Performance and microbial community of carbon nanotube fixed-bed microbial fuel cell continuously fed with hydrothermal liquefied cornstalk biomass.

Hydrothermal liquefaction (HTL) is a green technology for biomass pretreatment with the omission of hazardous chemicals. This study reports a novel integration of HTL and carbon nanotubes (CNTs) fixed-bed microbial fuel cell (FBMFC) for continuous electricity generation from cornstalk biomass. Two FBMFCs in parallel achieved similar performance fed with cornstalk hydrolysate at different organic loading rates (OLRs) (0.82-8.16g/L/d).
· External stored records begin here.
-- ==== Sys2Proof/Machine/Device.lean ====
section
/-! DEFINITION. Where the frame stands, partitions and contexts, masters' attention flags, and the health objects. -/

namespace Sys2Proof.Machine

/-! ### The frame (R299, R403, R418) -/

/-- LOOP_STATE is RUN or FLYWHEEL. -/
def State.loopRuns (s : State) : Bool := s.o 0x400006 == 2 || s.o 0x400006 == 3

/-- Device time since the current frame's start, if one runs. -/
def State.frameTime (s : State) : Option Nat := if s.loopRuns then s.loop.start.map (fun t => s.now - t) else none

/-- The free portion of the frame: from DEADLINE_NS to the next frame start; with no frame running, all time. -/
def State.freePortion (s : State) : Bool :=
  match s.frameTime with
  | some t => decide (s.o 0x400003 ≤ t)
  | none => true

/-- A frame boundary: the time from frame start until the tick of the frame reaches the cores, t_FTK = 20 ns later, in which no
slot of the frame has begun (R57, R299, R557; log 33); with no frame running, all time. -/
def State.atBoundary (s : State) : Bool :=
  match s.frameTime with
  | some t => decide (t < 20)
  | none => true

/-- The quiet interval of R403: from frame start to DEADLINE_NS while the loop runs and REFRESH_QUIET is 1. -/
def State.quiet (s : State) : Bool := s.o 0x600005 == 1 && !s.freePortion

/-! ### Partitions and contexts (R319, R320) -/

/-- The clusters of a partition, ascending. -/
def State.clustersOf (s : State) (p : Nat) : List Nat :=
  (List.range 6).filter (fun k => s.oBit (ok (0x2100 + p) 1) k)

/-- The cores of a partition, ascending. -/
def State.coresOf (s : State) (p : Nat) : List Nat :=
  (s.clustersOf p).flatMap (fun k => (List.range 4).map (fun i => 4 * k + i))

/-- The core is in service: neither it nor its cluster is retired. -/
def State.inService (s : State) (c : Nat) : Bool := !(s.core c).retired && !s.oBit 0x800004 (c / 4)

/-- The partition number in a context's entry of the context table. -/
def State.ctxPart (s : State) (n : Nat) : Nat := fld (Tbl.get 0 s.ctxTab n) 2 2

/-- The cores of a context's CORE_MASK, ascending. -/
def State.ctxCores (s : State) (n : Nat) : List Nat := (List.range 24).filter (fun c => s.oBit (ok (0x3000 + n) 3) c)

end Sys2Proof.Machine
end

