/-! ### Operands of a planned command -/

/-- The core with the tables of the programs mapped to it. -/
def coreWith (x : Core) (ms : List Mapped) (core : Nat) : Core :=
  ((progsOf ms).filter (fun p => p.core == core)).foldl (fun x p =>
    { x with views := putEntries x.views 4 p.views, geos := putEntries x.geos 8 p.geos
             sdescs := putEntries x.sdescs 10 p.descs }) x

/-- The operands of a command for each buffer of its rings (R163, R288). -/
def boundsOf (x : Core) (c : Cmd) : List Bound :=
  let ring := ((c.usesViews.zip ((List.range 4).map c.viewNo)).filter (fun p => p.1 && x.viewHsel p.2 != 0)).map
    (fun p => fld (x.viewWord p.2 1) 21 4)
  (List.range (ring.foldl max 0 + 1)).map (fun (b : Nat) => x.bind c (List.replicate 32 (BitVec.ofNat 32 b)))

/-- The feed end of a matrix command after its issue: t_RAMP counts 32 on a FILL_MODE = 0 core, and 0 where RAMP_EXEMPT is set
(R124). -/
def feedOf (x : Core) (c : Cmd) : Nat := ((x.bind c []).time (if x.fillMode || c.rampExempt then 0 else 32)).2

/-- R132: command `q` of an engine may issue at its time behind command `p`, the one before it (for a stream engine, the
fourth before it). -/
def successorOk (x : Core) (p q : Planned) : Bool :=
  decide (p.r ≤ q.i) ||
    (p.e == 0 && isMatrix p.cmd && isMatrix q.cmd && (p.cmd.opc == 0x11) == (q.cmd.opc == 0x11) &&
      (x.bind p.cmd []).kLen != 0 && decide (p.i + feedOf x p.cmd ≤ q.i))

/-- The commands of an engine, in order of issue, issue no earlier than R132 allows. -/
def engineOrderOk (x : Core) (e : Nat) (l : List Planned) : Bool :=
  (l.zip (l.drop (if e = 2 ∨ e = 3 then 4 else 1))).all (fun p => successorOk x p.1 p.2)

/-- Condition 4 of R314. -/
def State.slotsOk (s : State) (ms : List Mapped) : Bool :=
  (List.range 24).all (fun c =>
    let x := coreWith (s.core c) ms c
    let ps := (progsOf ms).filter (fun p => p.core == c)
    ps.isEmpty ||
    (List.range 5).all (fun e =>
      let t := slotTable ms c e
      let l := engineClaims ms c e
      ps.all (fun p => p.slotsClosed e && queueAscends (p.planned e)) && decide (t.length ≤ 16) && tableOk s.period t &&
        t.all (fun w => decide (20 + w.1 + w.2 ≤ s.deadline)) && l.all (fun p => p.inSlot) && engineOrderOk x e l))

/-! ### Handles (conditions 1 to 3 and 6) -/

/-- Max latency of a handle from a queue of unit `u` to the gates of unit `v` (R298). -/
def pathLatency (u v : Nat) : Nat :=
  if u = v then 12 else if u = hubUnit ∨ v = hubUnit then 40 else if u / 3 = v / 3 then 28 else 72

/-- Where a push to queue `q` of unit `u` arrives: device, unit, queue and latency. -/
def State.arrivalOf (s : State) (u q : Nat) : Nat × Nat × Nat × Nat :=
  let x := s.hq u q
  if x.isForward then
    let d := fld x.w0 7 2
    (d, fld x.w0 9 3, fld x.w0 12 5, if d = s.devNum then pathLatency u (fld x.w0 9 3) else 480)
  else (s.devNum, u, q, 12)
About 80% of Chemical oxygen demand (COD) and Total organic carbon (TOC) was removed from low-Biochemical oxygen demand (BOD)/COD (0.16) cornstalk hydrolysate at 8.16g/L/d, whereas a maximum power density (680mW/m(3)) was obtained at 2.41g/L/d, and a smallest internal resistance (Rin) (28Ω) at 3.01g/L/d. Illumina MiSeq sequencing reveals the diverse microbial structure induced by the complex composition of cornstalk hydrolysate. Distinguished from Proteobacteria, which a number of exoelectrogens belong to, the identified dominant genus Rhizobium in FBMFC was closely related to degradation of cellulosic biomass.